■ **EXERCISE DESCRIPTION**:
Using the data that follows, return exactly the lines from the one that contains "obtain ⟨hcnt, hgroup⟩" through the one that contains "else (R137). -/", ends included.

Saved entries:
-*-*-
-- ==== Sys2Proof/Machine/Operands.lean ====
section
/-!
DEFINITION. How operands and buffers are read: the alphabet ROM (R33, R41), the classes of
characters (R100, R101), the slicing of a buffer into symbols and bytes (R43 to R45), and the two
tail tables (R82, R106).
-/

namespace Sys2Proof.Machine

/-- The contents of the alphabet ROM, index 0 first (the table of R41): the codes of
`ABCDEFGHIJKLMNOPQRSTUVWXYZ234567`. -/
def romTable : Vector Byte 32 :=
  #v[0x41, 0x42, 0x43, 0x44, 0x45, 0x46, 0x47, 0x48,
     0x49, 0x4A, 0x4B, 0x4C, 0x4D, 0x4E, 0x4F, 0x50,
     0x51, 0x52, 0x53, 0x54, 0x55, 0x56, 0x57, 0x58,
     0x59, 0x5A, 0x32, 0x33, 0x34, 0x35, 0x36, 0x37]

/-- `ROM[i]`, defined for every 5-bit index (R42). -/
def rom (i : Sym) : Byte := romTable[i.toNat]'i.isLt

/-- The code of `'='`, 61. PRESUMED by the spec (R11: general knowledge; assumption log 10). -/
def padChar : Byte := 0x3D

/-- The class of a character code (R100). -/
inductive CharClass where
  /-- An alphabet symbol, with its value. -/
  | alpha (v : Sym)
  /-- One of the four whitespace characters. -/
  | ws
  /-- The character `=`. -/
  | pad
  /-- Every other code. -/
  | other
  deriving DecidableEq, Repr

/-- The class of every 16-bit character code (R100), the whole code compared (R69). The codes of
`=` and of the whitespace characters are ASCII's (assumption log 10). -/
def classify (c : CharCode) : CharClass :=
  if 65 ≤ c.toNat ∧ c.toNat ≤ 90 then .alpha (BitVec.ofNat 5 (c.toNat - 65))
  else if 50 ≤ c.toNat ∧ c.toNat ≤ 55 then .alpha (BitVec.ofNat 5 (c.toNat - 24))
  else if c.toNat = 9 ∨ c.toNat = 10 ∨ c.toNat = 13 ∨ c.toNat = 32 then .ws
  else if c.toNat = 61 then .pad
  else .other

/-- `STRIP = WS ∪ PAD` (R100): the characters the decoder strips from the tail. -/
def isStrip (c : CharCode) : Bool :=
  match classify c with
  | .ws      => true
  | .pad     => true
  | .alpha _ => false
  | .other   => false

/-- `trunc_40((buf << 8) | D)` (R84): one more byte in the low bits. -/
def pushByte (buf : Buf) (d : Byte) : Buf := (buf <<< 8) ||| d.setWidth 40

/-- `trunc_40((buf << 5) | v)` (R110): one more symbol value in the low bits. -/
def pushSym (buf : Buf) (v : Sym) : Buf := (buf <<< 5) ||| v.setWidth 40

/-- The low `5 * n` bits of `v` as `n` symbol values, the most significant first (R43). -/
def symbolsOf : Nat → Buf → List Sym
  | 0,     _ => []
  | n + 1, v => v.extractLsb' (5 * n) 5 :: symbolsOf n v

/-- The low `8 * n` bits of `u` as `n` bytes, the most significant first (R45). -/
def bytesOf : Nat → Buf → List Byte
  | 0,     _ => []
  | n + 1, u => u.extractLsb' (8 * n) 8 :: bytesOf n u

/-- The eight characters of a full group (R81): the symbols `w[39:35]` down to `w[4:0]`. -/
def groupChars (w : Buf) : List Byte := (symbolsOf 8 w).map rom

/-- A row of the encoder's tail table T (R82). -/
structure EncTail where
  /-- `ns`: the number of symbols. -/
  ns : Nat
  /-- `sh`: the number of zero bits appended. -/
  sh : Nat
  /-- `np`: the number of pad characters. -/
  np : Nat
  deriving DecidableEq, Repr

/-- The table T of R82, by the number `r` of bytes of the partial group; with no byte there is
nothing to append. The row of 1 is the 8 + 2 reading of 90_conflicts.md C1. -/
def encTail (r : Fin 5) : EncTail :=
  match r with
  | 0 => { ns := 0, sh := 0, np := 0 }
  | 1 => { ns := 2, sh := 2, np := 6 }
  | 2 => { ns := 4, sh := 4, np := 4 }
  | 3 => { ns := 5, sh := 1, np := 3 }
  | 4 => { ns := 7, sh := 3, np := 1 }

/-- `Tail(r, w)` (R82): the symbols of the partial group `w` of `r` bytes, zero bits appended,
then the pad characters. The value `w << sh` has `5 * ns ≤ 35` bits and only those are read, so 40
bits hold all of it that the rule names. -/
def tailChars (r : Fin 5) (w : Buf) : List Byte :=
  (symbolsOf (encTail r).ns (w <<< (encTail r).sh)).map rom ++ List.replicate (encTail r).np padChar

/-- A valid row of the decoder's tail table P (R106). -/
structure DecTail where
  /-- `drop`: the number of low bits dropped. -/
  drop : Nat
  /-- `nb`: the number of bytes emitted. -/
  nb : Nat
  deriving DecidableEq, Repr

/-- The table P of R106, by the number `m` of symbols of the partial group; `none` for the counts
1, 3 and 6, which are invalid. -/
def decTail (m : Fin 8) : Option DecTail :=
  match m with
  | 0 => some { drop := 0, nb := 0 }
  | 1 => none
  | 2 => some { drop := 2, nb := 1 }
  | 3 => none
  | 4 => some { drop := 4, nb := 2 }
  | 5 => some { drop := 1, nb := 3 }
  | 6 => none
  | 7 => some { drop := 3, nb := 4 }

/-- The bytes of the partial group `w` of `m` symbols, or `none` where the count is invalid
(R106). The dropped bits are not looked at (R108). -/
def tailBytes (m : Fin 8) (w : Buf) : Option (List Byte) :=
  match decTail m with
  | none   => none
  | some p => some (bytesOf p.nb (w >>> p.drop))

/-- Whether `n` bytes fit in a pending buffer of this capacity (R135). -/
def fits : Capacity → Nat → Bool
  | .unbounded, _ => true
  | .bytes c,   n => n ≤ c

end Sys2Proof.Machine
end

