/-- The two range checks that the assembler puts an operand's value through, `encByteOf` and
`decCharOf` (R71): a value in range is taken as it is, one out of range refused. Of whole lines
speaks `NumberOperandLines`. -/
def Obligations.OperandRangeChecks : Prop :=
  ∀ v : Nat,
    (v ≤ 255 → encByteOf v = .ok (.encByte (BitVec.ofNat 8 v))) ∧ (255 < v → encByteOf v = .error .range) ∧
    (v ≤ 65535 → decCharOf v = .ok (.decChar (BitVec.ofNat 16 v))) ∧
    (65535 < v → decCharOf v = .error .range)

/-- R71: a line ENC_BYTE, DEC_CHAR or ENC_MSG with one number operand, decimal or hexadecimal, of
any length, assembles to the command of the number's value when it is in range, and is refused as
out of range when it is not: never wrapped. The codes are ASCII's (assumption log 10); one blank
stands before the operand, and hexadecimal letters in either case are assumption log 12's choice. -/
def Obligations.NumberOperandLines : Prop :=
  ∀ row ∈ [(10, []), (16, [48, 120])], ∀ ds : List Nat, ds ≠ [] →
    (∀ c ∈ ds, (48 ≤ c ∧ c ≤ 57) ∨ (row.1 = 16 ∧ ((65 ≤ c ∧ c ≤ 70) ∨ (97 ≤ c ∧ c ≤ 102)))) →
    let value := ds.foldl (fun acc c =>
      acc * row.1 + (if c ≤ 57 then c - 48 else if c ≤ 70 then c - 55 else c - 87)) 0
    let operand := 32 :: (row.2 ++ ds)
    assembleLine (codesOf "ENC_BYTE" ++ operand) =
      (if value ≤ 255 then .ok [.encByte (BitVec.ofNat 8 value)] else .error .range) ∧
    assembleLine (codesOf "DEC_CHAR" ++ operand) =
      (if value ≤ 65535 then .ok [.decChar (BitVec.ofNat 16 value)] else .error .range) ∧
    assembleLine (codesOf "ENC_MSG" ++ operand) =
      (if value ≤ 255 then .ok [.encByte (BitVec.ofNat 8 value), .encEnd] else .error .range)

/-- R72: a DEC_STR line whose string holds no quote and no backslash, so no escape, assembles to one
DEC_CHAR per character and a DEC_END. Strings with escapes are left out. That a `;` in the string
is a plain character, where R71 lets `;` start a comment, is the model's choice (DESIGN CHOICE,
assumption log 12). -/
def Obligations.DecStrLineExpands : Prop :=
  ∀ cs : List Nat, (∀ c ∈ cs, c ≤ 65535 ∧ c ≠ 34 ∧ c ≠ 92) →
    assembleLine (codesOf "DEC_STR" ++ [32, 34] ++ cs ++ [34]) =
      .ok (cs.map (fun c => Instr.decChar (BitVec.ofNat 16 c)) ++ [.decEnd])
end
-*-*-
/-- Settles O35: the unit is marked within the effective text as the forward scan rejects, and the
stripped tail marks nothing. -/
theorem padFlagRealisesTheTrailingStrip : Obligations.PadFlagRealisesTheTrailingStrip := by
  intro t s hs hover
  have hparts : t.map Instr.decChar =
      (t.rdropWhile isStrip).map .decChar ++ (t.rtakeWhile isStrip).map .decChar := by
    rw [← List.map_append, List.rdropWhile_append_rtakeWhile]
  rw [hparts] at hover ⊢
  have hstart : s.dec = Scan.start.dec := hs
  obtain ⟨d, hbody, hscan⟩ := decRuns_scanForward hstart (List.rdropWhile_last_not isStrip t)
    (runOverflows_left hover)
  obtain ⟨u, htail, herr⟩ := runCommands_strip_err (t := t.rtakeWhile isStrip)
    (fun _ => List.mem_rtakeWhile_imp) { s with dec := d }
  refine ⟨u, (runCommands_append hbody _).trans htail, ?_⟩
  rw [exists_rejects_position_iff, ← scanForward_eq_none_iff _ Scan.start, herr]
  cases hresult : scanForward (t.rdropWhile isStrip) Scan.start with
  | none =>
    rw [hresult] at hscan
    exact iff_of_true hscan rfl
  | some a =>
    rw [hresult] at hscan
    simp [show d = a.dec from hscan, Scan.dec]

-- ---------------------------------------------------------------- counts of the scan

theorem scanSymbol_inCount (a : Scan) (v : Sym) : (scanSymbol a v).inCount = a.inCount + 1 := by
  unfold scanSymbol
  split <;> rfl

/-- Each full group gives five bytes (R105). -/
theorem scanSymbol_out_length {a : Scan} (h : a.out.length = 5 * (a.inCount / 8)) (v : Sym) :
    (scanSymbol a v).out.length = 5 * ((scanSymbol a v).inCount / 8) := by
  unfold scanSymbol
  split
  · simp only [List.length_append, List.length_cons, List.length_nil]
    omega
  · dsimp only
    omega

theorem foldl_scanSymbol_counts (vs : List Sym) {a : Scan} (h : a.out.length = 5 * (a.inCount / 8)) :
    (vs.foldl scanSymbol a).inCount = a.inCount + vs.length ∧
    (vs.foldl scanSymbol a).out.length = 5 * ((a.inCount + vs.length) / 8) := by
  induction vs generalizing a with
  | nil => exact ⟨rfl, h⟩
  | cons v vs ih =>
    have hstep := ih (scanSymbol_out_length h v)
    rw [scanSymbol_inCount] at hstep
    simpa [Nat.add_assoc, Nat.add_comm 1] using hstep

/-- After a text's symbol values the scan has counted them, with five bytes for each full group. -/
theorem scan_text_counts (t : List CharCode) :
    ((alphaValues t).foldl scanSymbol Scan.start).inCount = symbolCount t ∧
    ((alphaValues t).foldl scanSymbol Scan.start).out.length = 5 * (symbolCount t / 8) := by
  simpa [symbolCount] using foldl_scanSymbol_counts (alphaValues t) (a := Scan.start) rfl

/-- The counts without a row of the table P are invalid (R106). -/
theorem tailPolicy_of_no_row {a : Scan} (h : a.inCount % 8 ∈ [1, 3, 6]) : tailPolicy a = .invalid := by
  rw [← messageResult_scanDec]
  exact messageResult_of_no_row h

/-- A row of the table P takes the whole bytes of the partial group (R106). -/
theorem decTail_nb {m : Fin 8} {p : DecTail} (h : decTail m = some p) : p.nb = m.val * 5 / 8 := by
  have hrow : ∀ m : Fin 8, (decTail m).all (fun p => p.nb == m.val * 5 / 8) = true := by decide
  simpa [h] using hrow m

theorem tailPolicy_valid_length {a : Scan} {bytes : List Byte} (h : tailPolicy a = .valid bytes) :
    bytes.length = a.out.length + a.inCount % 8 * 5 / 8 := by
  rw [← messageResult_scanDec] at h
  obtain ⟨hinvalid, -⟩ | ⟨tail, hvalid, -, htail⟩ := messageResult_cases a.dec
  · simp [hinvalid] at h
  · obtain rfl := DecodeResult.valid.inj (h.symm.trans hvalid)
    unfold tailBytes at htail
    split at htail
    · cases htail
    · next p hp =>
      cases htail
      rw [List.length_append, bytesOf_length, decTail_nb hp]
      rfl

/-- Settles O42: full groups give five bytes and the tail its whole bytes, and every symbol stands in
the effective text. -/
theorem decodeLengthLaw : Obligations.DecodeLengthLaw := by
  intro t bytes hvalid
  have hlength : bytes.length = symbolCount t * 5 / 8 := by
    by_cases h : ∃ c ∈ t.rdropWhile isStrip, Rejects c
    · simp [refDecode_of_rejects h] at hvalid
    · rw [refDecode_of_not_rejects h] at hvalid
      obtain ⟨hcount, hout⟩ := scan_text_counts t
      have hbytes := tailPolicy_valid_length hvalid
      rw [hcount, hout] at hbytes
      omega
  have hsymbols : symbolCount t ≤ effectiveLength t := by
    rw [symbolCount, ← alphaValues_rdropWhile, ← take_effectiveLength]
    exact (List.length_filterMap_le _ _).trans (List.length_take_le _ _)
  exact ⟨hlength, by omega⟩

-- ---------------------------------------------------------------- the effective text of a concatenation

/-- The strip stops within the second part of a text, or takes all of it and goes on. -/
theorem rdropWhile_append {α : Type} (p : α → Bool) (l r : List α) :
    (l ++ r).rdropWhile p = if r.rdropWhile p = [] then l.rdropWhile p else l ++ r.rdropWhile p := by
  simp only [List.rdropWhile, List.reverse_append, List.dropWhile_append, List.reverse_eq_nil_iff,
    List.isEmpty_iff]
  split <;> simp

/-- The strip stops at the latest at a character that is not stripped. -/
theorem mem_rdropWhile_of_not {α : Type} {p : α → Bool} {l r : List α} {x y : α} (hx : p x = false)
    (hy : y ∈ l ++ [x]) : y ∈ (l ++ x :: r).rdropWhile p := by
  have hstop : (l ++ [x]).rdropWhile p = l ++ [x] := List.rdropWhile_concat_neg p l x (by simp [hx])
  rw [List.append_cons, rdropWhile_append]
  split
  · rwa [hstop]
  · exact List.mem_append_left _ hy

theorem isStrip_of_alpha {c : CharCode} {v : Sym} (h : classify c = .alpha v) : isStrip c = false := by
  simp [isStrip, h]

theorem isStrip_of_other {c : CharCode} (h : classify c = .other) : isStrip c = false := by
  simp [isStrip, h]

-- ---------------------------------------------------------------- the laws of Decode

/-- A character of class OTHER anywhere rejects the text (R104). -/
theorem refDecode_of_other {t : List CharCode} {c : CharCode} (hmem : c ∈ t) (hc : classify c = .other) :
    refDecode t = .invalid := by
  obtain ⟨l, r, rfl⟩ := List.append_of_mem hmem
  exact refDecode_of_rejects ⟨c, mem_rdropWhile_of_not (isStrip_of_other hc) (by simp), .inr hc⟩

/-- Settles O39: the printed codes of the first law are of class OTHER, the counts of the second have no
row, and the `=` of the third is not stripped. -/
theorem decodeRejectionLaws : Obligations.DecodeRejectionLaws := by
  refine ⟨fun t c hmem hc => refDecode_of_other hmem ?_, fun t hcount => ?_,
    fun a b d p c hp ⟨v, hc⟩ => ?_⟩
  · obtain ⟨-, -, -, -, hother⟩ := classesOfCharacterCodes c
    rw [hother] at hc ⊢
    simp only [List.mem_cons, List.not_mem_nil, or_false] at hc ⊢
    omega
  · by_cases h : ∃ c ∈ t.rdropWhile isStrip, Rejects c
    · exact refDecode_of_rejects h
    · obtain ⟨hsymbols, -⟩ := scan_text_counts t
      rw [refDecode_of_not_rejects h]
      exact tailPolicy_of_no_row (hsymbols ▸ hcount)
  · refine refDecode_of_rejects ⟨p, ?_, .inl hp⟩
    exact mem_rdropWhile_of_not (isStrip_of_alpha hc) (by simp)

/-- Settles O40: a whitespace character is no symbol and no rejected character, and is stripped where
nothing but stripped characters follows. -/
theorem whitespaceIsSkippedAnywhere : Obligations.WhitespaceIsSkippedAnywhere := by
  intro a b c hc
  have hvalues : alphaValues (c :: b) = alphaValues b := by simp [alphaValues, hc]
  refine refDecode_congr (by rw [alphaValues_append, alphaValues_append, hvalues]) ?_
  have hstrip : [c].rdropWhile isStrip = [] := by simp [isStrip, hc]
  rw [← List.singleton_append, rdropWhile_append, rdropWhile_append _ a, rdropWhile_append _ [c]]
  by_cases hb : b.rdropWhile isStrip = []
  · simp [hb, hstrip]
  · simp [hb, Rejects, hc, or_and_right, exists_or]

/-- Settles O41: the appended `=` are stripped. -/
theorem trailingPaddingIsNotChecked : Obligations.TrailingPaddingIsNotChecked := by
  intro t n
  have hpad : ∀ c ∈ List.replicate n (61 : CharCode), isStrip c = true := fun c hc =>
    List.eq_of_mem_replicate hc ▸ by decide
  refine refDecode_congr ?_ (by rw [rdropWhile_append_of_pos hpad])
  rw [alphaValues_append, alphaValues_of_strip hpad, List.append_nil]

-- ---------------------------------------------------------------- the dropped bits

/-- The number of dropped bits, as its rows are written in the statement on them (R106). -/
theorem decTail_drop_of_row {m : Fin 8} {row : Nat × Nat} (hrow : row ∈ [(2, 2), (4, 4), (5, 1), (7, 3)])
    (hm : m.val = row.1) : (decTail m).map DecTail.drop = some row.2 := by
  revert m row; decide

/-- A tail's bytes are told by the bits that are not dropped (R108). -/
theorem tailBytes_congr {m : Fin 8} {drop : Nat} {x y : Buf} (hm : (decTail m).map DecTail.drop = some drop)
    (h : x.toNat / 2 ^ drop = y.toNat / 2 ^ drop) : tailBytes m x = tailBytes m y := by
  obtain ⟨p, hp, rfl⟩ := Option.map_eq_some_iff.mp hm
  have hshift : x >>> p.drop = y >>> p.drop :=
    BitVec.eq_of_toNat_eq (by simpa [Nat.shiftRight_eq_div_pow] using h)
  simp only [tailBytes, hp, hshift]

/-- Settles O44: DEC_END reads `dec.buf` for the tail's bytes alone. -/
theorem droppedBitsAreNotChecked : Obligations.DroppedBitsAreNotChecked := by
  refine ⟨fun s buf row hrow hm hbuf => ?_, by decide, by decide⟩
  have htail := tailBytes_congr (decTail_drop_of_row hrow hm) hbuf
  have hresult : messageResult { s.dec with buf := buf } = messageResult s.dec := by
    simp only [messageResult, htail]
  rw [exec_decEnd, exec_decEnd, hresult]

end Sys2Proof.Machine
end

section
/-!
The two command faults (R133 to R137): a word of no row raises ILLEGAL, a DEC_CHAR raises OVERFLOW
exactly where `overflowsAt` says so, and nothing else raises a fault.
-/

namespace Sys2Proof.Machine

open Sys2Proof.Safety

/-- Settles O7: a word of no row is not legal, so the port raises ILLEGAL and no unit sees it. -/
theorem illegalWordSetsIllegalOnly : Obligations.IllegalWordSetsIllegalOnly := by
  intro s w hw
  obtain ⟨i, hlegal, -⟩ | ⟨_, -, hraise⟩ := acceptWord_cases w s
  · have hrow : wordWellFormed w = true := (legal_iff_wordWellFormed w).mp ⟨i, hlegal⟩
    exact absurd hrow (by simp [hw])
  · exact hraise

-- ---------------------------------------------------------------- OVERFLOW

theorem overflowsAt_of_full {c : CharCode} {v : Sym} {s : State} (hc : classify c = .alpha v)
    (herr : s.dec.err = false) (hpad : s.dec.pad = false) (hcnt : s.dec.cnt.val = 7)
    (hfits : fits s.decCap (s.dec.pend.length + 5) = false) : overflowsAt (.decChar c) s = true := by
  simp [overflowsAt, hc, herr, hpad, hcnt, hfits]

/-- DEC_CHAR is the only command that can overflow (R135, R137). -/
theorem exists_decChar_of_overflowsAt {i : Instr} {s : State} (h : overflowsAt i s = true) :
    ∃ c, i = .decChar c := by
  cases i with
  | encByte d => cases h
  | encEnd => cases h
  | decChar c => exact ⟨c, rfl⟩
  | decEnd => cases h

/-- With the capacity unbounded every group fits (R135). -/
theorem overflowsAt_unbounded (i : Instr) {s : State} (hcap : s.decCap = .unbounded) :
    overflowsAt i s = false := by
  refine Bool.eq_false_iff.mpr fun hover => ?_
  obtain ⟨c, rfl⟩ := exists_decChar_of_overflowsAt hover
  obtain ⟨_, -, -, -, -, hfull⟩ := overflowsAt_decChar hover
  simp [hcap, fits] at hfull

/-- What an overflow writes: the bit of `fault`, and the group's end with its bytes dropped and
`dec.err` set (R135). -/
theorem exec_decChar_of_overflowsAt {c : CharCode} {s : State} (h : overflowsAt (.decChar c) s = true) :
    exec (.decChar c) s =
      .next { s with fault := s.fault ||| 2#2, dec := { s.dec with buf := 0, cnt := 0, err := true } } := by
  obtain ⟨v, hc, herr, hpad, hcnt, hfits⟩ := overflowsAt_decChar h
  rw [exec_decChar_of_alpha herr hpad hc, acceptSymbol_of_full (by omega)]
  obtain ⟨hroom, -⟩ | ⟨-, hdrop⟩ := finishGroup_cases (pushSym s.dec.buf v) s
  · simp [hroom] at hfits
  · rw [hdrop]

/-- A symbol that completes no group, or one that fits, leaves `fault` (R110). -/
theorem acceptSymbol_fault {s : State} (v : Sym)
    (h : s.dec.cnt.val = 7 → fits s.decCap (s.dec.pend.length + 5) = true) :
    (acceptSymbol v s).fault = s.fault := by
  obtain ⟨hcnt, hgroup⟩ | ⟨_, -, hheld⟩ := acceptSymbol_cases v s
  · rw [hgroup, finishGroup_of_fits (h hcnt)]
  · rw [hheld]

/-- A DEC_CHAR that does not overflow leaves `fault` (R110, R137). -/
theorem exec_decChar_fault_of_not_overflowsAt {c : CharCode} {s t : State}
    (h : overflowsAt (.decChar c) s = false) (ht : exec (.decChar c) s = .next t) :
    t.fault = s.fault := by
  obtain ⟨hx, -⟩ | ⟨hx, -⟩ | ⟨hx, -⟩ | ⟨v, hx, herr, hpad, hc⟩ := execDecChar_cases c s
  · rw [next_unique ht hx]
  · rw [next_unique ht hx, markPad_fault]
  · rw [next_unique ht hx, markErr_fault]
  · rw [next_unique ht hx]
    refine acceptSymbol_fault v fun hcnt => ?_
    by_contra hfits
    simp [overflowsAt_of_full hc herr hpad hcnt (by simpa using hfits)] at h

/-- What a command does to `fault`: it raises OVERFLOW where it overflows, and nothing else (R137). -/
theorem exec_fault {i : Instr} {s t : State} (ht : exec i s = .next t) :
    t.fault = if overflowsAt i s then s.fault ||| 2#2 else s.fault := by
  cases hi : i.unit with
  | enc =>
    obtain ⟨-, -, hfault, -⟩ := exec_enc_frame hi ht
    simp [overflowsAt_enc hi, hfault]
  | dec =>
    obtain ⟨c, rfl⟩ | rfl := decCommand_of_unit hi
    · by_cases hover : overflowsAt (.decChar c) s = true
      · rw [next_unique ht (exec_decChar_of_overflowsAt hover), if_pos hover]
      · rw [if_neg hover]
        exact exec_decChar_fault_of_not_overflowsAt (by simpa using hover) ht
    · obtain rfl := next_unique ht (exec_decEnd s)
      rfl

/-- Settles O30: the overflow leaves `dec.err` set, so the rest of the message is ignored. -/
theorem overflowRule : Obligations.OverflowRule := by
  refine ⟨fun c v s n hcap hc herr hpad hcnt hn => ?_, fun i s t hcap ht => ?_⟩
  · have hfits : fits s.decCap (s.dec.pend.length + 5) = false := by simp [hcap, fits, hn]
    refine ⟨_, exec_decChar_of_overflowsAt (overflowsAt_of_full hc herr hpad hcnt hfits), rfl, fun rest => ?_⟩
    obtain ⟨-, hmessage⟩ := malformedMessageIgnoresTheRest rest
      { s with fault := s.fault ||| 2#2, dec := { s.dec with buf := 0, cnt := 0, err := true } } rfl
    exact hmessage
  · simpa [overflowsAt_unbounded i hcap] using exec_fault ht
-*-*-
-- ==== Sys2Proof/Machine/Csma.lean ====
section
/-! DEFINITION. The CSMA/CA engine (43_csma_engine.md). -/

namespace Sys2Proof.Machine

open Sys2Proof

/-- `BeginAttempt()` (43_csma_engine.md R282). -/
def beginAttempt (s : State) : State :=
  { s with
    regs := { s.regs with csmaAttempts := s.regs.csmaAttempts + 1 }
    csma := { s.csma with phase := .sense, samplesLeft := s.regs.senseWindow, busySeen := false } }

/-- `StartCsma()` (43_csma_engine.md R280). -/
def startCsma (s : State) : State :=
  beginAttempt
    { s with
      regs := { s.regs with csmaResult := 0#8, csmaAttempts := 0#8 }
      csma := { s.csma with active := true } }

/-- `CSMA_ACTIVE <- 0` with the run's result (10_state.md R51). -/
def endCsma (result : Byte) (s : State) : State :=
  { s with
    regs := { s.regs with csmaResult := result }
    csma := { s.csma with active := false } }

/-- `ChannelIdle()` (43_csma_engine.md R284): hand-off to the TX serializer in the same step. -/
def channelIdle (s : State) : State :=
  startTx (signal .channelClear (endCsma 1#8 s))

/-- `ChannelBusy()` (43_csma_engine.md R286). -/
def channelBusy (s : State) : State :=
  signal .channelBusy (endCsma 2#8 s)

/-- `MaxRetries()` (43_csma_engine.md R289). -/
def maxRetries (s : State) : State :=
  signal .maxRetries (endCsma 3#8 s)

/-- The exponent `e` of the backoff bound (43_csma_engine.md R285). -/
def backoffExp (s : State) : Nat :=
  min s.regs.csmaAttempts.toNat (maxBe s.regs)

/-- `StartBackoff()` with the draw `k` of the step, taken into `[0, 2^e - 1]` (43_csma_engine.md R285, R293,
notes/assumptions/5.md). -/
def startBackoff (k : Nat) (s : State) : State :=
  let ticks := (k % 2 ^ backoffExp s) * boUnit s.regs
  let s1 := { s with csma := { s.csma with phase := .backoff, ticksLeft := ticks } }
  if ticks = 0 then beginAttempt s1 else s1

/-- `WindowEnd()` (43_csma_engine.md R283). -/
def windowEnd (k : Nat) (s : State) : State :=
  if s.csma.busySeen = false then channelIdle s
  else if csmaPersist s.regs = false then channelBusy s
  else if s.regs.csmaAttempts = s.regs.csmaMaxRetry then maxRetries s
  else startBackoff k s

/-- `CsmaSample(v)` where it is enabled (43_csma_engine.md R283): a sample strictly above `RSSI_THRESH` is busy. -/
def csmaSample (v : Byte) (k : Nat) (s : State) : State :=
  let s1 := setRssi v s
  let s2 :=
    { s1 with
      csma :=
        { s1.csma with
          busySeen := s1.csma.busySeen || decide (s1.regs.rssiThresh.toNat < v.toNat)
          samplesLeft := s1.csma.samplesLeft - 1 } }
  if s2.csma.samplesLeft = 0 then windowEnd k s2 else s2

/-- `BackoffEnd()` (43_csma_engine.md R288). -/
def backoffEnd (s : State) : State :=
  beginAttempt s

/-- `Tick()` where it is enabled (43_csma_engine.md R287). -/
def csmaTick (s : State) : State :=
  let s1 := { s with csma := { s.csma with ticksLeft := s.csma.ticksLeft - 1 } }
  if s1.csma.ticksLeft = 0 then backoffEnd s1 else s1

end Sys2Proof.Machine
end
-*-*-
■ **SOLUTION**:
  obtain ⟨hcnt, hgroup⟩ | ⟨_, -, hheld⟩ := acceptSymbol_cases v s
  · rw [hgroup, finishGroup_of_fits (h hcnt)]
  · rw [hheld]

/-- A DEC_CHAR that does not overflow leaves `fault` (R110, R137). -/
theorem exec_decChar_fault_of_not_overflowsAt {c : CharCode} {s t : State}
    (h : overflowsAt (.decChar c) s = false) (ht : exec (.decChar c) s = .next t) :
    t.fault = s.fault := by
  obtain ⟨hx, -⟩ | ⟨hx, -⟩ | ⟨hx, -⟩ | ⟨v, hx, herr, hpad, hc⟩ := execDecChar_cases c s
  · rw [next_unique ht hx]
  · rw [next_unique ht hx, markPad_fault]
  · rw [next_unique ht hx, markErr_fault]
  · rw [next_unique ht hx]
    refine acceptSymbol_fault v fun hcnt => ?_
    by_contra hfits
    simp [overflowsAt_of_full hc herr hpad hcnt (by simpa using hfits)] at h

/-- What a command does to `fault`: it raises OVERFLOW where it overflows, and nothing else (R137). -/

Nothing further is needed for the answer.